Erst der Mensch hat angefangen Dinge zu Produzieren die als Anfall oder Müll die Gegend verunstalten. Erst in den letzten paar hundert Jahren sind wir dazu übergegangen immer haltbarerer und damit aber auch immer unzerstörbarere Dinge zu schaffen. Die Plastikbeutel die wir heute herstellen werden noch in 600 Jahren so da sein wie heute. Die zukünftige Generation wird noch schwer an unserem Müll zu tragen haben. Wir versuchen ihn zu verstecken doch meist wird es dadurch nur noch viel schlimmer weil dann Schadstoffe in die Umwelt oder ins Grundwasser gelangen.

Noch viel schlimmer ist der Radioaktive Müll den unsere Kernkraftwerke produzieren. Diese strahlende Gefahr wird in ein paar tausend Jahren immer noch sehr gefährlich sein. Wie macht man aber über diese Zeiträume den nachfolgenden Generationen klar was da liegt? Wer kann in ein paar tausend Jahren noch unsere Schrift lesen? Wer kennt dann noch unsere Warnhinweise? Woher wissen wir welche Warnhinweise die Maya auf ihre Pyramiden geschrieben haben? Wer kann schon sagen was „Bitte hier nicht graben, Gefahr.“ auf Altägyptisch bedeutet?

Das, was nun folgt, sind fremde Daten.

-- ==== Sys2Proof/Machine/Numbers.lean ====
section
/-! DEFINITION. Number formats (R100 to R106), exact values, and rounding (R107 to R115). A value is exact: a dyadic number,
or a number strictly between two neighbouring dyadic numbers (`sticky`), as roots, quotients and logarithms are. -/

namespace Sys2Proof.Machine

/-- An exact value: a NaN, an infinity, or a finite number of magnitude n x 2^e; with `sticky` the magnitude lies strictly
between n x 2^e and (n + 1) x 2^e. Zero has n = 0 and a sign. -/
inductive FpVal
  | nan (signaling : Bool)
  | inf (neg : Bool)
  | fin (neg : Bool) (n : Nat) (e : Int) (sticky : Bool)
  deriving DecidableEq, Repr

/-- What a conversion takes from the instruction (R115): rounding mode, flushing, the L8 overflow choice, and the 16-bit
draw of stochastic rounding (R108). -/
structure RoundEnv where
  rm : Nat
  ftz : Bool
  l8nar : Bool
  draw : Nat
  deriving DecidableEq, Repr

/-! ## Flags (Table 4.8) -/

def flagNV : BitVec 10 := 0x80
def flagDZ : BitVec 10 := 0x40
def flagOF : BitVec 10 := 0x20
def flagUF : BitVec 10 := 0x10
def flagNX : BitVec 10 := 0x08

def flagIf (b : Bool) (f : BitVec 10) : BitVec 10 := if b then f else 0

/-! ## Formats (Table 5.1), by the type codes of R92 -/

/-- Layout of a floating-point format: exponent and fraction widths, bias, and whether an all-ones exponent is special. -/
structure FpFormat where
  ebits : Nat
  fbits : Nat
  bias : Nat
  ieee : Bool
  deriving DecidableEq, Repr

def fpFormat (ty : Nat) : FpFormat :=
  match ty with
  | 0 => ⟨8, 23, 127, true⟩
  | 1 => ⟨8, 7, 127, true⟩
  | 2 => ⟨5, 10, 15, true⟩
  | 3 => ⟨4, 3, 7, false⟩
  | 4 => ⟨5, 2, 15, true⟩
  | _ => ⟨2, 1, 1, false⟩

/-- The width of a type in bits. -/
def typeBits (ty : Nat) : Nat :=
  match ty with
  | 0 | 11 | 12 => 32
  | 1 | 2 | 9 | 10 => 16
  | 5 => 4
  | _ => 8

def isFloat (ty : Nat) : Bool := ty < 7

/-- Whether a type is a signed integer. -/
def isSigned (ty : Nat) : Bool := ty == 7 || ty == 9 || ty == 11

/-- The canonical NaN of a format; E2M1 has none, and a NaN gives 0 there (Table 5.5). -/
def canonicalNaN (ty : Nat) : Nat :=
  match ty with
  | 0 => 0x7FC00000
  | 1 => 0x7FC0
  | 2 => 0x7E00
  | 3 => 0x7F
  | 4 => 0x7E
  | 5 => 0
  | _ => 0x7F

/-- The code of the largest finite magnitude. -/
def maxCode (ty : Nat) : Nat :=
  match ty with
  | 0 => 0x7F7FFFFF
  | 1 => 0x7F7F
  | 2 => 0x7BFF
  | 3 => 0x7E
  | 4 => 0x7B
  | 5 => 0x7
  | _ => 0x7E

/-- The code of positive infinity, for the formats that have one. -/
def infCode (ty : Nat) : Option Nat :=
  match ty with
  | 0 => some 0x7F800000
  | 1 => some 0x7F80
  | 2 => some 0x7C00
  | 4 => some 0x7C
  | _ => none

/-- Table 5.3: the expansions of L8 codes 0x00 to 0x7E, as FP32 words. -/
def l8Words : List Nat :=
  [0x00000000, 0x35863000, 0x3727C000, 0x3866B000, 0x38D1B000, 0x39AA6000, 0x3A103000, 0x3A4B3000,
   0x3A831000, 0x3B0B4000, 0x3B550000, 0x3B8F6000, 0x3BB44000, 0x3BD91000, 0x3BFDF000, 0x3C117000,
   0x3C23D000, 0x3C800000, 0x3CAE1000, 0x3CDC3000, 0x3D052000, 0x3D1C3000, 0x3D333000, 0x3D4A4000,
   0x3D614000, 0x3D785000, 0x3D87B000, 0x3D933000, 0x3D9EC000, 0x3DAA4000, 0x3DB5C000, 0x3DC14000] ++
  [0x3DCCD000, 0x3E033000, 0x3E200000, 0x3E3CD000, 0x3E59A000, 0x3E766000, 0x3E89A000, 0x3E980000,
   0x3EA66000, 0x3EB4D000, 0x3EC33000, 0x3ED1A000, 0x3EE00000, 0x3EEE6000, 0x3EFCD000, 0x3F05A000,
   0x3F0CD000, 0x3F140000, 0x3F1B3000, 0x3F226000, 0x3F29A000, 0x3F30D000, 0x3F380000, 0x3F3F3000,
   0x3F466000, 0x3F4DA000, 0x3F54D000, 0x3F5C0000, 0x3F633000, 0x3F6A6000, 0x3F71A000, 0x3F78D000] ++
  [0x3F800000, 0x3FA40000, 0x3FC80000, 0x3FEC0000, 0x40080000, 0x401A0000, 0x402C0000, 0x403E0000,
   0x40500000, 0x40620000, 0x40740000, 0x40830000, 0x408C0000, 0x40950000, 0x409E0000, 0x40A70000,
   0x40B00000, 0x40B90000, 0x40C20000, 0x40CB0000, 0x40D40000, 0x40DD0000, 0x40E60000, 0x40EF0000,
   0x40F80000, 0x41008000, 0x41050000, 0x41098000, 0x410E0000, 0x41128000, 0x41170000, 0x411B8000] ++
  [0x41200000, 0x417A0000, 0x41AA0000, 0x41D70000, 0x42020000, 0x42188000, 0x422F0000, 0x42458000,
   0x425C0000, 0x42728000, 0x42848000, 0x428FC000, 0x429B0000, 0x42A64000, 0x42B18000, 0x42BCC000,
   0x42C80000, 0x43548000, 0x43A28000, 0x43DAC000, 0x44098000, 0x4425A000, 0x4441C000, 0x445DE000,
   0x447A0000, 0x454B2000, 0x45ABE000, 0x45F23000, 0x461C4000, 0x4756E000, 0x47C35000]

/-- The value of a code of a format other than L8 and the integers (R100, R101). -/
def unpackFloat (f : FpFormat) (code : Nat) : FpVal :=
  let frac := code % 2 ^ f.fbits
  let ex := code / 2 ^ f.fbits % 2 ^ f.ebits
  let neg := code / 2 ^ (f.fbits + f.ebits) % 2 == 1
  if f.ieee ∧ ex = 2 ^ f.ebits - 1 then
    if frac = 0 then .inf neg else .nan (frac < 2 ^ (f.fbits - 1))
  else if f.fbits = 3 ∧ ex = 15 ∧ frac = 7 then .nan false
  else if ex = 0 then .fin neg frac (1 - (f.bias : Int) - f.fbits) false
  else .fin neg (frac + 2 ^ f.fbits) ((ex : Int) - f.bias - f.fbits) false

/-- The FP32 word of an L8 code (R105). -/
def expandL8 (code : Nat) : Nat :=
  let p := code % 128
  if p = 127 then 0x7FC00000 else l8Words.getD p 0 + (if 128 ≤ code % 256 then 2 ^ 31 else 0)

/-- R111: a subnormal input of FP32, BF16 or FP16 reads as zero of its sign under FTZ. -/
def flushes (ty : Nat) : Bool := ty < 3

/-- The exact value of a code of any type (R99 `Expand`, R101 to R105); with `ftz`, subnormal inputs are flushed (R111). -/
def unpack (ftz : Bool) (ty code : Nat) : FpVal :=
  if isFloat ty then
    if ty = 6 then unpackFloat (fpFormat 0) (expandL8 code)
    else
      let f := fpFormat ty
      let c := code % 2 ^ typeBits ty
      if ftz ∧ flushes ty ∧ c / 2 ^ f.fbits % 2 ^ f.ebits = 0 then
        .fin (c / 2 ^ (f.fbits + f.ebits) % 2 == 1) 0 0 false
      else unpackFloat f c
  else
    let c := code % 2 ^ typeBits ty
    if isSigned ty ∧ 2 ^ (typeBits ty - 1) ≤ c then .fin true (2 ^ typeBits ty - c) 0 false
    else .fin false c 0 false

/-! ## Rounding (R107, R108) -/

/-- The magnitude n x 2^e (with `sticky`) as a multiple of 2^q, rounded in the mode; and whether it was inexact. A sticky
value has q well above e. -/
def roundAt (env : RoundEnv) (neg : Bool) (n : Nat) (e : Int) (sticky : Bool) (q : Int) : Nat × Bool :=
  if q ≤ e then (n * 2 ^ (e - q).toNat, sticky)
  else
    let s := (q - e).toNat
    let lo := n / 2 ^ s
    let rem := n % 2 ^ s
    if rem = 0 ∧ !sticky then (lo, false)
    else
      let up :=
        match env.rm with
        | 0 => decide (2 ^ s < 2 * rem) || (2 * rem == 2 ^ s && (sticky || lo % 2 == 1))
        | 1 => false
        | 2 => !neg
        | 3 => neg
        | _ => decide (env.draw < rem * 65536 / 2 ^ s)
      (if up then lo + 1 else lo, true)

/-- The place of the highest bit of a nonzero magnitude. -/
def topBit (n : Nat) (e : Int) : Int := (Nat.log2 n : Int) + e

/-- The code of a magnitude m x 2^q that the format represents, without its sign. -/
def encodeMag (f : FpFormat) (m : Nat) (q : Int) : Nat :=
  if m = 0 then 0
  else
    let sh := Nat.log2 m - f.fbits
    let m' := m / 2 ^ sh
    let q' := q + sh
    if m' < 2 ^ f.fbits then m'
    else (q' + f.fbits + f.bias).toNat * 2 ^ f.fbits + (m' - 2 ^ f.fbits)

/-- The magnitude of a finite code as m x 2^q. -/
def codeMag (f : FpFormat) (code : Nat) : Nat × Int :=
  match unpackFloat f code with
  | .fin _ n e _ => (n, e)
  | _ => (0, 0)

/-- Whether m x 2^p > n x 2^q. -/
def magGt (m : Nat) (p : Int) (n : Nat) (q : Int) : Bool :=
  let z := min p q
  decide (n * 2 ^ (q - z).toNat < m * 2 ^ (p - z).toNat)

def signBit (ty : Nat) (neg : Bool) : Nat := if neg then 2 ^ (typeBits ty - 1) else 0

/-- Table 5.4. -/
def overflowCode (env : RoundEnv) (ty : Nat) (neg : Bool) : Nat :=
  signBit ty neg +
    (match infCode ty with
     | none => maxCode ty
     | some c => if env.rm = 1 ∨ (env.rm = 2 ∧ neg = true) ∨ (env.rm = 3 ∧ neg = false) then maxCode ty else c)

/-- `RoundTo` into a floating-point format other than L8 (R107, R110, R111, R113): the code, and the flags. Tininess is
detected after rounding, of the rounded result (log 8). -/
def roundFloat (env : RoundEnv) (ty : Nat) (x : FpVal) : Nat × BitVec 10 :=
  let f := fpFormat ty
  match x with
  | .nan sig => (canonicalNaN ty, flagIf (sig || ty == 5) flagNV)
  | .inf neg =>
    match infCode ty with
    | some c => (signBit ty neg + c, 0)
    | none => (signBit ty neg + maxCode ty, flagOF ||| flagNX)
  | .fin neg n e sticky =>
    if n = 0 then (signBit ty neg, 0)
    else
      let emin : Int := 1 - f.bias
      let top := topBit n e
      let q := max top emin - f.fbits
      let (m, inexact) := roundAt env neg n e sticky q
      let tiny := decide (top < emin) && decide (m < 2 ^ f.fbits)
      let (mm, mq) := codeMag f (maxCode ty)
      if magGt m q mm mq then (overflowCode env ty neg, flagOF ||| flagNX)
      else if tiny && env.ftz && flushes ty then (signBit ty neg, flagUF ||| flagNX)
      else (signBit ty neg + encodeMag f m q, flagIf inexact flagNX ||| flagIf (inexact && tiny) flagUF)

/-- The expansion of an L8 code as m x 2^q. -/
def l8Mag (code : Nat) : Nat × Int := codeMag (fpFormat 0) (l8Words.getD code 0)

/-- The greatest code in `lo`.. below `lo + n` whose expansion does not exceed the magnitude. -/
def l8Floor (n : Nat) (e : Int) : Nat → Nat
  | 0 => 0
  | c + 1 => let (m, q) := l8Mag (c + 1); if magGt m q n e then l8Floor n e c else c + 1

/-- A conversion to L8 (R112). -/
def roundL8 (env : RoundEnv) (x : FpVal) : Nat × BitVec 10 :=
  match x with
  | .nan sig => (0x7F, flagIf sig flagNV)
  | .inf neg => (if env.l8nar then 0x7F else signBit 6 neg + 0x7E, flagOF ||| flagNX)
  | .fin neg n e _ =>
    if n = 0 then (signBit 6 neg, 0)
    else
      let (mm, mq) := l8Mag 0x7E
      if magGt n e mm mq then (if env.l8nar then 0x7F else signBit 6 neg + 0x7E, flagOF ||| flagNX)
      else
        let lo := l8Floor n e 0x7E
        let (lm, lq) := l8Mag lo
        let (hm, hq) := l8Mag (lo + 1)
        let z := min e (min lq hq)
        let v := n * 2 ^ (e - z).toNat
        let a := lm * 2 ^ (lq - z).toNat
        let b := hm * 2 ^ (hq - z).toNat
        if v = a then (signBit 6 neg + lo, 0)
        else
          let up :=
            match env.rm with
            | 0 => decide (b - v < v - a) || (b - v == v - a && lo % 2 == 1)
            | 1 => false
            | 2 => !neg
            | 3 => neg
            | _ => decide (env.draw < (v - a) * 65536 / (b - a))
          (signBit 6 neg + (if up then lo + 1 else lo), flagNX ||| flagIf (lo == 0) flagUF)

/-- Clamps an integer to the range of an integer type, as a code (R110 `Sat`). -/
def satInt (ty : Nat) (neg : Bool) (n : Nat) : Nat × Bool :=
  let w := typeBits ty
  if isSigned ty then
    if neg then (if n ≤ 2 ^ (w - 1) then ((2 ^ w - n) % 2 ^ w, false) else (2 ^ (w - 1), true))
    else (if n < 2 ^ (w - 1) then (n, false) else (2 ^ (w - 1) - 1, true))
  else if neg ∧ 0 < n then (0, true)
  else (if n < 2 ^ w then (n, false) else (2 ^ w - 1, true))

/-- Float to integer (Table 5.5): out of range gives `Sat` and NV without NX; a NaN gives 0 and NV. -/
def roundInt (env : RoundEnv) (ty : Nat) (x : FpVal) : Nat × BitVec 10 :=
  match x with
  | .nan _ => (0, flagNV)
  | .inf neg => ((satInt ty neg (2 ^ 64)).1, flagNV)
  | .fin neg n e sticky =>
    let (m, inexact) := roundAt env neg n e sticky 0
    let (c, out) := satInt ty neg m
    (c, if out then flagNV else flagIf inexact flagNX)

/-- Table 21.3: how a pair of formats converts. -/
inductive ConvClass | same | exact | toFloat | toL8 | toInt | intToInt
  deriving DecidableEq, Repr

/-- Table 5.6. -/
def exactTargets (sty : Nat) : List Nat :=
  match sty with
  | 5 => [3, 4, 2, 1, 0]
  | 3 => [2, 1, 0]
  | 4 => [2, 1, 0]
  | 2 => [0]
  | 1 => [0]
  | 6 => [0]
  | 7 => [9, 11, 2, 1, 0]
  | 8 => [10, 12, 9, 11, 2, 1, 0]
  | 9 => [11, 0]
  | 10 => [12, 11, 0]
  | _ => []

/-- The class of a conversion (R422). Integer widenings of Table 5.6 convert by either rule alike. -/
def convClass (dty sty : Nat) : ConvClass :=
  if dty = sty then .same
  else if !isFloat sty && !isFloat dty then .intToInt
  else if (exactTargets sty).contains dty then .exact
  else if dty = 6 then .toL8
  else if isFloat dty then .toFloat
  else .toInt

/-- Whether a conversion names a rounding, and so steps the LFSR under stochastic rounding (R109, R414). -/
def convRounds (dty sty : Nat) : Bool :=
  match convClass dty sty with
  | .same => false
  | .exact => false
  | .intToInt => false
  | _ => true

/-- A conversion of one element (R113, R114, R422): the destination code and the flags. -/
def convert (env : RoundEnv) (dty sty code : Nat) : Nat × BitVec 10 :=
  match convClass dty sty with
  | .same => (code % 2 ^ typeBits sty, 0)
  | .exact => ((roundFloat { env with rm := 0, ftz := false } dty (unpack false sty code)).1, 0)
  | .toFloat => roundFloat env dty (unpack env.ftz sty code)
  | .toL8 => roundL8 env (unpack env.ftz sty code)
  | .toInt => roundInt env dty (unpack env.ftz sty code)
  | .intToInt =>
    match unpack false sty code with
    | .fin neg n _ _ => ((satInt dty neg n).1, 0)
    | _ => (0, 0)

/-! ## Exact arithmetic -/

/-- The sum of two finite dyadic values; a zero sum of values of opposite sign takes the sign `zneg` (R414). -/
def addFin (zneg : Bool) (an : Bool) (a : Nat) (ae : Int) (bn : Bool) (b : Nat) (be : Int) : FpVal :=
  let z := min ae be
  let x := a * 2 ^ (ae - z).toNat
  let y := b * 2 ^ (be - z).toNat
  if an = bn then .fin an (x + y) z false
  else if x = y then .fin zneg 0 0 false
  else if x < y then .fin bn (y - x) z false
  else .fin an (x - y) z false
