-- ==== Sys2Proof/Machine/Shuttle.lean ====
section
/-! DEFINITION. The shuttle (R163 to R179, R399, R403, R386): SHGO, SHWM, RECFL, the begin, the moves and the completion of a
command; and PROBE with its fills (R148 to R151, R381, R382). -/

namespace Sys2Proof.Machine

/-! ## The pricking (Table 8.2) -/

def pw (p : BitVec 640) (k : Nat) : W64 := BitVec.ofNat 64 (p.toNat / 2 ^ (64 * k))
def prickScope (p : BitVec 640) : Nat := bits64 (pw p 0) 57 3
def prickBC (p : BitVec 640) : Bool := (pw p 0).getLsbD 56
def prickKind (p : BitVec 640) : Nat := bits64 (pw p 0) 54 2
def prickUnp (p : BitVec 640) : Bool := (pw p 0).getLsbD 53
def prickRdim (p : BitVec 640) : Nat := bits64 (pw p 0) 50 3
def prickRun (p : BitVec 640) : Nat := bits64 (pw p 0) 41 9 + 1
def prickBase (p : BitVec 640) : Nat := bits64 (pw p 0) 20 20
def prickIdx (p : BitVec 640) : Nat := bits64 (pw p 0) 14 6
def prickCount (p : BitVec 640) (l : Nat) : Nat := bits64 (pw p (l + 1)) 48 16
def prickDim (p : BitVec 640) (l : Nat) : Nat := bits64 (pw p (l + 1)) 45 3
def prickRstep (p : BitVec 640) (l : Nat) : Int := (BitVec.ofNat 21 (bits64 (pw p (l + 1)) 24 21)).toInt
def prickLstep (p : BitVec 640) (l : Nat) : Int := (BitVec.ofNat 24 (bits64 (pw p (l + 1)) 0 24)).toInt
def prickOrg (p : BitVec 640) (d : Nat) : Int := (BitVec.ofNat 32 (p.toNat / 2 ^ (448 + 32 * d))).toInt

/-- The first word of a pricking that breaks a rule of Table 8.2. -/
def badPrick (p : BitVec 640) : Option Nat :=
  let w := pw p 0
  let kind := prickKind p
  let idxBad := if kind = 1 then decide (48 ≤ prickIdx p) else if kind = 2 then decide (16 ≤ prickIdx p)
    else prickIdx p != 0
  if bits64 w 60 4 != 0 || w.getLsbD 40 || bits64 w 0 14 != 0 || decide (5 ≤ prickScope p) || (prickUnp p && kind == 3) ||
      idxBad || (kind == 2 && prickBase p != 0) then some 0
  else ((List.range 6).find? (fun l => prickCount p l == 0 || decide (6 ≤ prickDim p l))).map (· + 1)

/-! ## The layout record (Table 8.3) -/

def recByte (r : BitVec 1536) (i : Nat) : Nat := r.toNat / 2 ^ (8 * i) % 256
def recWord (r : BitVec 1536) (i : Nat) : W64 := BitVec.ofNat 64 (r.toNat / 2 ^ (8 * i))
def recFmt (r : BitVec 1536) : Nat := recByte r 8
def recRank (r : BitVec 1536) : Nat := recByte r 9
def recExtent (r : BitVec 1536) (d : Nat) : W64 := recWord r (16 + 8 * d)
def recStride (r : BitVec 1536) (d : Nat) : Int := (recWord r (64 + 8 * d)).toInt
def recClip (r : BitVec 1536) (d : Nat) : W64 := recWord r (112 + 8 * d)
def recPeriod (r : BitVec 1536) : Nat := recByte r 168
def recNf (r : BitVec 1536) : Nat := recByte r 169
def recSfmt (r : BitVec 1536) : Nat := recByte r 170
def recDfmt (r : BitVec 1536) : Nat := recByte r 171

/-- The size of an element of a format in the local image (R169). DESIGN CHOICE (log 95): R170's size(DFMT) of e2m1 is not
stated; each unpacked code takes a byte of its own, in bits 3:0. -/
def elemBytes (fmt : Nat) : Nat := max 1 (typeBits fmt / 8)

/-- R170: whether the unpack pattern is well formed. -/
def unpackOk (r : BitVec 1536) : Bool :=
  let p := recPeriod r
  decide (8 ≤ p) && decide (p ≤ 128) && p % 8 == 0 && decide (1 ≤ recNf r) && decide (recNf r ≤ 16) &&
  (recSfmt r == recDfmt r || (exactTargets (recSfmt r)).contains (recDfmt r)) &&
  (List.range 16).all (fun f =>
    let b := recByte r (172 + f)
    if f < recNf r then decide (b < 128) && decide (b + typeBits (recSfmt r) ≤ p) else b == 0)

/-- R171: the sub-status of the RECORD fault of a command: 1 the check word, 2 a field. -/
def badRecord (p : BitVec 640) (r : BitVec 1536) : Option Nat :=
  let rank := recRank r
  if crc32c (natBytes r.toNat 188) ≠ BitVec.ofNat 32 (r.toNat / 2 ^ 1504) then some 1
  else if decide (13 ≤ recFmt r) || decide (13 ≤ recSfmt r) || decide (13 ≤ recDfmt r) || rank == 0 || decide (6 < rank) ||
      bits64 (recWord r 8) 16 48 != 0 ||
      (List.range 6).any (fun d =>
        if d < rank then recExtent r d == 0 || decide (2 ^ 32 ≤ (recExtent r d).toNat)
        else recExtent r d != 0 || recWord r (64 + 8 * d) != 0 || recClip r d != 0) ||
      decide (rank ≤ prickRdim p) || (List.range 6).any (fun l => decide (rank ≤ prickDim p l)) ||
      (prickUnp p && !unpackOk r) then some 2
  else none

/-- The local size of one position (R169, R170). -/
def localBytes (p : BitVec 640) (r : BitVec 1536) : Nat :=
  if prickUnp p then recNf r * elemBytes (recDfmt r) else elemBytes (recFmt r)

/-- The global size of one position. -/
def globalBytes (p : BitVec 640) (r : BitVec 1536) : Nat :=
  if prickUnp p then recPeriod r / 8 else elemBytes (recFmt r)

/-- The local bytes of a padded position. -/
def padBytes (p : BitVec 640) (r : BitVec 1536) : List Byte :=
  let pad := (recWord r 160).toNat
  if prickUnp p then (List.replicate (recNf r) (natBytes pad (elemBytes (recDfmt r)))).flatten
  else natBytes pad (elemBytes (recFmt r))

/-- R170: the local bytes that one period unpacks to. -/
def unpackBytes (r : BitVec 1536) (bs : List Byte) : List Byte :=
  let n := leNat bs
  (List.range (recNf r)).flatMap (fun f =>
    let code := n / 2 ^ recByte r (172 + f) % 2 ^ typeBits (recSfmt r)
    natBytes (convert { rm := 0, ftz := false, l8nar := false, draw := 0 } (recDfmt r) (recSfmt r) code).1
      (elemBytes (recDfmt r)))

/-! ## Positions (R167) -/

def Cursor.get (k : Cursor) (l : Nat) : Nat :=
  match l with
  | 0 => k.i0
  | 1 => k.i1
  | 2 => k.i2
  | 3 => k.i3
  | 4 => k.i4
  | _ => k.i5

def Cursor.zero : Cursor := { i0 := 0, i1 := 0, i2 := 0, i3 := 0, i4 := 0, i5 := 0, e := 0 }

/-- Steps the loop indices from level `l` outward; none when the outermost loop ends. -/
def stepLevels (p : BitVec 640) (k : List Nat) : Nat → Nat → Option (List Nat)
  | 0, _ => none
  | n + 1, l =>
    if k.getD l 0 + 1 < prickCount p l then some (listSet k l (k.getD l 0 + 1))
    else stepLevels p (listSet k l 0) n (l + 1)

/-- The position after a cursor, and none at the end of the command. -/
def Cursor.next (p : BitVec 640) (k : Cursor) : Option Cursor :=
  if k.e + 1 < prickRun p then some { k with e := k.e + 1 }
  else
    (stepLevels p ((List.range 6).map k.get) 6 0).map (fun js =>
      { i0 := js.getD 0 0, i1 := js.getD 1 0, i2 := js.getD 2 0, i3 := js.getD 3 0, i4 := js.getD 4 0, i5 := js.getD 5 0,
        e := 0 })

def sumInt (f : Nat → Int) (n : Nat) : Int := (List.range n).foldl (fun a i => a + f i) 0

/-- A record coordinate of a position. -/
def coordinate (p : BitVec 640) (k : Cursor) (d : Nat) : Int :=
  prickOrg p d + sumInt (fun l => if prickDim p l = d then (k.get l : Int) * prickRstep p l else 0) 6 +
    (if prickRdim p = d then (k.e : Int) else 0)

/-- The local address of a position. -/
def localAddr (p : BitVec 640) (r : BitVec 1536) (k : Cursor) : Int :=
  (prickBase p : Int) + sumInt (fun l => (k.get l : Int) * prickLstep p l) 6 + (k.e * localBytes p r : Nat)

def inClip (p : BitVec 640) (r : BitVec 1536) (k : Cursor) : Bool :=
  (List.range (recRank r)).all (fun d =>
    let x := coordinate p k d
    let lo := (BitVec.ofNat 32 (bits64 (recClip r d) 0 32)).toInt
    let hi := (BitVec.ofNat 32 (bits64 (recClip r d) 32 32)).toInt
    decide (max 0 lo ≤ x) && decide (x < min ((recExtent r d).toNat : Int) hi))

/-- The global address of a position. -/
def globalAddr (p : BitVec 640) (r : BitVec 1536) (k : Cursor) : W64 :=
  recWord r 0 + BitVec.ofInt 64 (sumInt (fun d => coordinate p k d * recStride r d) (recRank r))

/-- The local addresses of every position of a command. -/
def localSpan (p : BitVec 640) (r : BitVec 1536) : List Int :=
  (List.range 6).foldl (fun (acc : List Int) l =>
      (List.range (prickCount p l)).flatMap (fun (i : Nat) => acc.map (fun a => a + (i : Int) * prickLstep p l)))
    ((List.range (prickRun p)).map (fun e => ((prickBase p + e * localBytes p r : Nat) : Int)))

/-! ## Channels -/

def Engines.channel (e : Engines) (ch : Bool) : ShQueue := if ch then e.sh1 else e.sh0
def Engines.setChannel (e : Engines) (ch : Bool) (q : ShQueue) : Engines :=
  if ch then { e with sh1 := q } else { e with sh0 := q }

def State.modChannel (s : State) (ch : Bool) (f : ShQueue → ShQueue) : State :=
  s.modEng (fun e => e.setChannel ch (f (e.channel ch)))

Wir müssen auch anfangen die Menge des Mülls zu reduzieren. Heute wird sehr viel weggeworfen statt es zu reparieren. Auch Lebensmittel werden weggeworfen doch hier setzt die Natur bei der Beseitigung mit ein. Bei den Lebensmitteln ist das wirklich schlimme am Abfall das viele Menschen nicht so viel haben wie wir. Sie würden sich über das was wir oft wegwerfen noch freuen.

Meine Frau und , wir sind dazu übergegangen nur noch genau das zu kaufen was wir auch wirklich verbrauchen. Wir werfen fast nichts mehr an Lebensmitteln weg. Das spart erstens Geld beim Einkauf und zweitens schont es durch weniger Müll auch noch die Umwelt. Das dritte ist dann auch noch das dabei dann auch nicht so viel produziert werden muss und dadurch, hoffentlich, die Qualität langfristig besser wird.

Noch etwas dazu, wir kaufen fast keine Fertiggerichte mehr sondern nur noch die „Rohbausteine“ des Essens. Wo immer möglich kaufen wir das im unverarbeiteten Zustand. Wer kann denn schon sagen was bei der Produktion mit unserem Essen passiert und was da alles reinkommt. Solange man noch erkennen kann was es mal war ist die Täuschung durch die Industrie nicht möglich. Eine Kartoffel, ein Apfel, eine Tomate oder ein Stück Fleisch kann man ja leicht erkennen. Bei Fertiggerichten muss man erst den Beipackzettel lesen und ob der stimmt kann auch niemand sagen.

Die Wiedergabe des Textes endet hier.